▶ _WHAT YOU ARE ASKED TO DO_:
When a line of the records contains "have", copy it.

★ ★ ★ ★ ★

-- ==== Sys2Proof/Laws/PerInstr.lean ====
section
/-! SUPPORT. Families of statements made per instruction (LAWS.json). -/

namespace Sys2Proof.Laws

/-- Family `RowOfOp`: the code of an operation has a row in the table of rule R104, that row's layout
accepts the operation's operand exactly if the operation is well formed, and the row rebuilds the
operation from it. -/
def RowOfOp.Statement (i : Instr) : Prop :=
  ∃ r, lookupOp i.op = some r ∧ r.layout.operandOk i.arg = i.wf ∧ r.build i.arg = i

theorem RowOfOp.init : RowOfOp.Statement .init := ⟨_, rfl, rfl, rfl⟩
theorem RowOfOp.adctick (s : Octet) : RowOfOp.Statement (.adctick s) := ⟨_, rfl, by simp [Instr.arg, Instr.wf], by simp [Instr.arg]⟩
theorem RowOfOp.dactick : RowOfOp.Statement .dactick := ⟨_, rfl, rfl, rfl⟩
theorem RowOfOp.txpush (b : Octet) : RowOfOp.Statement (.txpush b) := ⟨_, rfl, by simp [Instr.arg, Instr.wf], by simp [Instr.arg]⟩
theorem RowOfOp.txstart : RowOfOp.Statement .txstart := ⟨_, rfl, rfl, rfl⟩
theorem RowOfOp.rxpop : RowOfOp.Statement .rxpop := ⟨_, rfl, rfl, rfl⟩
theorem RowOfOp.rxempty : RowOfOp.Statement .rxempty := ⟨_, rfl, rfl, rfl⟩
theorem RowOfOp.txfull : RowOfOp.Statement .txfull := ⟨_, rfl, rfl, rfl⟩
theorem RowOfOp.sending : RowOfOp.Statement .sending := ⟨_, rfl, rfl, rfl⟩
theorem RowOfOp.relax : RowOfOp.Statement .relax := ⟨_, rfl, rfl, rfl⟩
theorem RowOfOp.discrim (s : Octet) : RowOfOp.Statement (.discrim s) := ⟨_, rfl, by simp [Instr.arg, Instr.wf], by simp [Instr.arg]⟩
theorem RowOfOp.iirB : RowOfOp.Statement .iirB := ⟨_, rfl, rfl, rfl⟩
theorem RowOfOp.iirC : RowOfOp.Statement .iirC := ⟨_, rfl, rfl, rfl⟩
theorem RowOfOp.slice : RowOfOp.Statement .slice := ⟨_, rfl, rfl, rfl⟩
theorem RowOfOp.dlypush (s : Octet) : RowOfOp.Statement (.dlypush s) := ⟨_, rfl, by simp [Instr.arg, Instr.wf], by simp [Instr.arg]⟩
theorem RowOfOp.clkrec : RowOfOp.Statement .clkrec := ⟨_, rfl, rfl, rfl⟩
theorem RowOfOp.bitdec : RowOfOp.Statement .bitdec := ⟨_, rfl, rfl, rfl⟩
theorem RowOfOp.nrzidec : RowOfOp.Statement .nrzidec := ⟨_, rfl, rfl, rfl⟩
theorem RowOfOp.hdlcrx (b : Bool) : RowOfOp.Statement (.hdlcrx b) := ⟨_, rfl, by simp [Instr.arg, Instr.wf], by simp [Instr.arg]⟩
theorem RowOfOp.txfetch : RowOfOp.Statement .txfetch := ⟨_, rfl, rfl, rfl⟩
theorem RowOfOp.txbit : RowOfOp.Statement .txbit := ⟨_, rfl, rfl, rfl⟩
theorem RowOfOp.ddsstep : RowOfOp.Statement .ddsstep := ⟨_, rfl, rfl, rfl⟩
theorem RowOfOp.sinsample (x : BitVec 9) : RowOfOp.Statement (.sinsample x) := ⟨_, rfl, by simp [Instr.arg, Instr.wf], by simp [Instr.arg]⟩
theorem RowOfOp.fpush (f : BitVec 2) (v : Octet) : RowOfOp.Statement (.fpush f v) := ⟨_, rfl, by simp [Instr.arg, Instr.wf], by simp [Instr.arg]⟩
theorem RowOfOp.fpop (f : BitVec 2) : RowOfOp.Statement (.fpop f) := ⟨_, rfl, by simp [Instr.arg, Instr.wf], by simp [Instr.arg]⟩
theorem RowOfOp.fempty (f : BitVec 2) : RowOfOp.Statement (.fempty f) := ⟨_, rfl, by simp [Instr.arg, Instr.wf], by simp [Instr.arg]⟩
theorem RowOfOp.ffull (f : BitVec 2) : RowOfOp.Statement (.ffull f) := ⟨_, rfl, by simp [Instr.arg, Instr.wf], by simp [Instr.arg]⟩
theorem RowOfOp.fpushL (f : BitVec 2) (v : Octet) : RowOfOp.Statement (.fpushL f v) := ⟨_, rfl, by simp [Instr.arg, Instr.wf], by simp [Instr.arg]⟩
theorem RowOfOp.fpopL (f : BitVec 2) : RowOfOp.Statement (.fpopL f) := ⟨_, rfl, by simp [Instr.arg, Instr.wf], by simp [Instr.arg]⟩
theorem RowOfOp.femptyL (f : BitVec 2) : RowOfOp.Statement (.femptyL f) := ⟨_, rfl, by simp [Instr.arg, Instr.wf], by simp [Instr.arg]⟩
theorem RowOfOp.ffullL (f : BitVec 2) : RowOfOp.Statement (.ffullL f) := ⟨_, rfl, by simp [Instr.arg, Instr.wf], by simp [Instr.arg]⟩

end Sys2Proof.Laws
end

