/-- A first tick that sends the bit due in `b` begins a line bit of its full length (rules R111, R230). -/
theorem execAll_lineBit {s b : State} (hb : admissible b.cfg = true) (hi : b.initialised = true)
    (hs : b.sending = true) (hacc : b.phaseAcc.toNat < 512) (hfirst : exec .dactick s = dacSample (txBitOp b)) :
    ∃ (u : State) (vs : List Octet), exec .txbit b = .next u ∧ vs.length = dacSamplesPerBit b.cfg ∧
      execAll (List.replicate (dacSamplesPerBit b.cfg) .dactick) s = { u with
        sampleCount := 0#16
        phaseAcc := toU16 ((b.phaseAcc.toNat + dacSamplesPerBit b.cfg * u.phaseInc.toNat) % 512)
        events := b.events ++ vs.map .dacWrite } := by
  obtain ⟨_, _, _, _, _, _, hfits, _, _, htable, _⟩ := admissible_iff.mp hb
  have hcount : (txBitOp b).sampleCount.toNat = dacSamplesPerBit b.cfg := toU16_toNat hfits
  obtain ⟨k, hk⟩ := Nat.exists_eq_add_of_le' (dacSamplesPerBit_pos hb)
  have hne : (txBitOp b).sampleCount ≠ 0#16 := fun h0 => by
    rw [h0, hk] at hcount
    cases hcount
  obtain ⟨vs, hlen, hall⟩ := execAll_samples _ (s := txBitOp b) (by simpa using hi) (by simpa using hs)
    (by simpa using htable) (by simpa using hacc) hcount
  refine ⟨txBitOp b, vs, exec_txbit hi, hlen, ?_⟩
  rw [txBitOp_phaseAcc, txBitOp_events] at hall
  rw [← hall, hk]
  exact execAll_dactick_from k (by simpa using hi) (by simpa using hs) hne (by simpa using htable) hfirst

/-- Settles O51: the first tick sends the bit due in the state itself, or in the one the fetch leaves. -/
theorem lineBitLastsItsSamples : Obligations.LineBitLastsItsSamples := by
  intro s hb h hs hc n carries
  have hacc : s.phaseAcc.toNat < 512 := Nat.lt_succ_of_le h.acc
  refine ⟨fun hm => ?_, fun w hm hw hr => ?_⟩
  · exact execAll_lineBit hb h.init hs hacc ((exec_dactick h.init).trans (dacTickOp_bit hs hc hm))
  · obtain ⟨t, hf, rfl⟩ := execTxfetch_continue h.init hw hr
    have hfirst := (exec_dactick h.init).trans (dacTickOp_fetched hs hc hm hf)
    rw [txFetchOp_goOn hf] at hfirst ⊢
    exact execAll_lineBit hb h.init hs hacc hfirst

/-! ## The line history -/

/-- The line history ends in a 0 and `n` ones behind it. -/
def EndsInOnes (n : Nat) (d : Reg16) : Prop := d.toNat % 2 ^ (n + 1) = 2 ^ n - 1

/-- The ones at the end of the line after the bit `b`, `n` of them before it. -/
def onesAfter (n : Nat) (b : Bool) : Nat := if b then n + 1 else 0

theorem onesAfter_le {n m : Nat} (h : n < m) (b : Bool) : onesAfter n b ≤ m := by
  cases b
  · exact Nat.zero_le m
  · exact h

theorem shiftIn16_toNat (r : Reg16) (b : Bool) : (shiftIn16 r b).toNat = (2 * r.toNat + b.toNat) % 65536 := by
  rw [shiftIn16_eq, BitVec.toNat_ofNat]
  exact Nat.mod_mod _ _

theorem endsInOnes_zero (d : Reg16) : EndsInOnes 0 (shiftIn16 d false) := by
  rw [EndsInOnes, shiftIn16_toNat, Bool.toNat_false]
  omega
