-- ==== Sys2Proof/Machine/Daybook.lean ====
section
/-! DEFINITION. The Daybook's formats and its flushes, checkpoints and readers (17_daybook.md). -/

namespace Sys2Proof.Machine

/-! ### Formats (Tables 17.1 and 17.3) -/

/-- The 32-byte header of a record with the given CRC field. -/
def Rec.header (r : Rec) (crc : Nat) : List Nat :=
  toBytes 8 (r.len % 2048 + r.cls * 2 ^ 11 + r.dom * 2 ^ 16 + r.rule * 2 ^ 24) ++ toBytes 8 r.seq
    ++ toBytes 8 r.opTime ++ toBytes 4 r.cycle ++ toBytes 4 crc

/-- The items of a record: VALUE in bits 55..0, TYPE above. -/
def Rec.itemBytes (r : Rec) : List Nat := r.items.flatMap fun x => toBytes 7 x.2 ++ toBytes 1 x.1

/-- A whole record, its CRC taken with the CRC field as 0. -/
def Rec.bytes (r : Rec) : List Nat :=
  r.header (crc32c (r.header 0 ++ r.itemBytes)) ++ r.itemBytes

/-- The first eight bytes of a pad (R422). -/
def Rec.padBytes (r : Rec) : List Nat := toBytes 8 (r.len % 2048)

/-! ### Flushes and checkpoints -/

/-- The Daybook runs with the fabric: after the core phase until the down-sequence (R394 to R403). -/
def State.fabricUp (s : State) : Bool := decide (2 ≤ s.rd .SEQ_STATE) && decide (s.rd .SEQ_STATE ≤ 4)

/-- Bytes of records that the 490 segments of a record log hold (R423). -/
def logBytes : Nat := 490 * (65536 - 32)

/-- The newest records that fit the record log, oldest first. -/
def logTrim (l : List Rec) : List Rec :=
  let sum := (l.map (·.len)).foldl (· + ·) 0
  (l.foldl (fun (x : List Rec × Nat) r => if logBytes < x.2 then (x.1.drop 1, x.2 - r.len) else x) (l, sum)).1

/-- A checkpoint of OP_TIME and FLUSH_SEQ on both devices (R424); the log holds 32,768. -/
def State.checkpoint (s : State) : State :=
  let c : Ckpt := ⟨s.rd .OP_TIME, s.rd .FLUSH_SEQ, s.rd .POWER_CYCLES⟩
  let add := fun (l : List Ckpt) => (l ++ [c]).drop (l.length + 1 - 32768)
  { s with dbk := { s.dbk with
      ckA := if s.fl .SPI_A_FAIL then s.dbk.ckA else add s.dbk.ckA
      ckB := if s.fl .SPI_B_FAIL then s.dbk.ckB else add s.dbk.ckB } }.wr .CKPT_TIME (s.rd .OP_TIME)

/-- The records of the flush in progress. -/
def State.flushRecs (s : State) : List Rec :=
  match s.dbk.flushTo with
  | none => []
  | some e => s.dbk.ring.filter fun r => r.cls != 0 && decide (s.rd .FLUSH_SEQ ≤ r.seq) && decide (r.seq < e)

/-- The flush in progress ends (R423): `okA` and `okB` say whether the device's program and verify
succeeded. FLUSH_SEQ advances when a device holds the records. -/
def State.flushEnd (s : State) (okA okB : Bool) : State :=
  let rs := s.flushRecs
  let a : Bool := okA && !s.fl .SPI_A_FAIL
  let b : Bool := okB && !s.fl .SPI_B_FAIL
  let upto := s.dbk.flushTo.getD 0
  let s := { s with dbk := { s.dbk with
    logA := if a then logTrim (s.dbk.logA ++ rs) else s.dbk.logA
    logB := if b then logTrim (s.dbk.logB ++ rs) else s.dbk.logB
    flushTo := none } }
  let s := s.setf .FLUSH_BUSY false
  let s := s.when (!okA) (·.setf .SPI_A_FAIL true)
  let s := s.when (!okB) (·.setf .SPI_B_FAIL true)
  let s := if a || b then (s.wr .FLUSH_SEQ upto).count .FLUSH_CNT 0 .DBK_FLAGS_CNT_OVF 0 1 else s
  let again := s.dbk.flushAgain
  let s := { s.checkpoint with dbk := { s.checkpoint.dbk with flushAgain := false } }
  if again then s.flushStart else s

/-! ### Reading (R163, R427, R428) -/

/-- The record of a sequence number: from the ring, or below TAIL_SEQ from either record log. -/
def insertRec (l : List Rec) (r : Rec) : List Rec :=
  match l with
  | [] => [r]
  | x :: t => if r.seq < x.seq then r :: x :: t else if r.seq = x.seq then x :: t else x :: insertRec t r

/-- Every readable record in sequence order. -/
def State.dbkRecords (s : State) : List Rec :=
  let ring := s.dbk.ring.filter fun r => r.cls != 0
  let old := (s.dbk.logA ++ s.dbk.logB).filter fun r => decide (r.seq < s.rd .TAIL_SEQ)
  (old ++ ring).foldl insertRec []

/-- The walk of R163 over the records from START_SEQ: bytes copied, the next sequence number, whether a number
was passed over, and whether a record did not fit. -/
structure LogWalk where
  bytes : List Nat
  next : Nat
  gap : Bool
  full : Bool
deriving DecidableEq, Repr

/-- One record of the walk for a reader of domain d with a buffer of `max` bytes. -/
def LogWalk.take (d max : Nat) (w : LogWalk) (r : Rec) : LogWalk :=
  if w.full then w
  else
    let gap := w.gap || decide (w.next < r.seq)
    if d != 0 && r.dom != d then { w with next := r.seq + 1, gap := gap }
    else if max < w.bytes.length + r.len then { w with next := r.seq, gap := gap, full := true }
    else { w with bytes := w.bytes ++ r.bytes, next := r.seq + 1, gap := gap }

/-- The copy of whole records from `start`. -/
def State.logWalk (s : State) (d start max : Nat) : LogWalk :=
  let h := s.rd .HEAD_SEQ
  let w := (s.dbkRecords.filter fun r => decide (start ≤ r.seq) && decide (r.seq < h)).foldl (LogWalk.take d max)
    ⟨[], start, false, false⟩
  if w.full || decide (h ≤ w.next) then w else { w with next := h, gap := true }

/-- FLUSH_NOW (R423). -/
def State.flushNow (s : State) : State := s.dbkFlush

/-- The 64-bit word at an offset of the Daybook read window (R420): a pad's other bytes and bytes that no
record holds are undefined (log entry 6). -/
def State.windowByte (s : State) (x : Nat) : Option Nat :=
  (s.dbk.ring.find? fun r => decide (r.ofs ≤ x) && decide (x < r.ofs + r.len)).bind fun r =>
    if r.cls = 0 then r.padBytes[x - r.ofs]? else r.bytes[x - r.ofs]?

end Sys2Proof.Machine
end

★ ★ ★ ★ ★

▶ _ANSWER TO THIS PROBLEM_:
  have hcount : (txBitOp b).sampleCount.toNat = dacSamplesPerBit b.cfg := toU16_toNat hfits
  have hne : (txBitOp b).sampleCount ≠ 0#16 := fun h0 => by
  have hacc : s.phaseAcc.toNat < 512 := Nat.lt_succ_of_le h.acc
    have hfirst := (exec_dactick h.init).trans (dacTickOp_fetched hs hc hm hf)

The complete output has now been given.